This arrangement leads to different approaches to governance and managing its gaps. Manitoba, for example, had (until recently) an entire Ministry of Conservation and Water Stewardship — the only one of its kind in the country. British Columbia has implemented its own attempt at unified water legislation. Ontario enacted some reforms in response to the Walkerton crisis, while also relying on the Environmental Bill of Rights and its associated Commissioner for environmental stewardship. Like so many areas of Canadian law, water is complicated by our unique brand of federalism.

The last real attempt to make any kind of unified strategy to resolve issues and improve water management was 30 years ago, which is hardly current. While the surprisingly progressive Federal Water Policy (1987) has been praised for its call for the equitable and efficient use of freshwater respecting the needs of future generations, it did not lead to the kind of action needed to fulfill its objectives. No notable efforts have been made since for a unifying water policy.

There is some hope that the tide is turning, however. Water law and resource management has been getting more attention because it overlaps significantly with climate change, which has generally become a higher priority on government agendas at all levels. Water-related crises — like the flooding in Alberta in 2013 — have made it hard to ignore water governance issues, if only temporarily. Nestlé’s purchase of a well in the Township of Centre Wellington sparked public outcry. (Daniel Orth)

There have also been recent examples of the public speaking up and questioning government action on water. One such incident arose in the Township of Centre Wellington, Ontario, where Nestle purchased the rights to the municipality’s groundwater to bottle and sell it. Nestle had not only bought the water company — they had outbid the Township itself, who aimed to protect water from commercial interests. Residents started advocacy efforts, echoing the Environmental Commissioner’s warnings. All this eventually led the Premier to include water as part of her government mandate.

Even more recently, water management has gotten attention in the judicial branch, at the Supreme Court of Canada. March 22 was a watershed moment in more ways than one, as aboriginal and environmental groups came together to fight for protection of the Yukon’s Peel Watershed, a massive, untouched water system. The case arose out of a dispute between First Nations groups and the Yukon government after the breakdown in negotiations for industrial development of the area. The decision will have significant  implications for the duty to consult as well as for water law.

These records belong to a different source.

-- ==== Sys2Proof/Machine/Dictionary.lean ====
section
/-! DEFINITION. dictionary_store: DICT_CLEAR and DICT_WRITE (44_dictionary.md R170 to R177). -/

namespace Sys2Proof.Machine

/-- The body of DICT_CLEAR (R171). -/
def bodyDictClear (s : State) : BodyResult :=
  finish { s with dict := tableFill Entry.absent, nsym := 0#9, trieValid := false, dictBad := false }

/-- DICT_CLEAR (R171). -/
def execDictClear (s : State) : Host.Outcome State Fault Refusal := completed (bodyDictClear s)

/-- A malformed operand (R173): a nonzero reserved field, or a codeword that is not well-formed (R170). -/
def malformedOperand (s : State) : Bool :=
  argReserved s != 0#18 || !wellFormedCode (argLength s).toNat s.arg1.toNat

/-- The symbol whose present entry holds the identical codeword (R174); the least one, should there be several
(log 10). -/
def codewordHolder (d : Table Entry) (len : BitVec 6) (val : Word) : Option Byte :=
  allBytes.find? (fun t => tableGet d t == { valid := true, len := len, val := val })

/-- A FORMAT_* error: DICT_BAD is set (R176). -/
def raiseFormat (code : ErrCode) (info : Word) (s : State) : BodyResult := raise code info { s with dictBad := true }

/-- The body of DICT_WRITE past its NOT_READY check, TRIE_VALID already cleared (R172 to R175). -/
def writeEntry (s : State) : BodyResult :=
  if malformedOperand s then raiseFormat .formatMalformed s.arg0 s
  else
    match codewordHolder s.dict (argLength s) s.arg1 with
    | some t => raiseFormat .formatDuplicateCodeword (t.setWidth 32) s
    | none =>
      if (tableGet s.dict (argSymbol s)).valid then
        raiseFormat .formatDuplicateSymbol ((argSymbol s).setWidth 32) s
      else
        finish
          { s with
            dict := tableSet s.dict (argSymbol s) { valid := true, len := argLength s, val := s.arg1 }
            nsym := s.nsym + 1#9 }

/-- The body of DICT_WRITE (R172). -/
def bodyDictWrite (s : State) : BodyResult :=
  if s.dictBad then raise .notReady 0x07#32 s else writeEntry { s with trieValid := false }

/-- DICT_WRITE (R172). -/
def execDictWrite (s : State) : Host.Outcome State Fault Refusal := completed (bodyDictWrite s)

end Sys2Proof.Machine
end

With the hearings of First Nation of Nacho Nyak Dun, et al. v. Government of Yukon done, it is difficult to say yet what will happen. However, no matter which way the case goes, it highlights the importance of addressing water issues at a national level. We can only hope this opens the floor for a bigger conversation, because it is about time for Canada to talk more openly and take action on water issues.

Interested in learning more about water law and resource management? We suggest these articles from our past issues:

10:1 Environmental Monitoring and Ecosystem Management in the Oil Sands: Spaceship Earth or Escort Tugboat?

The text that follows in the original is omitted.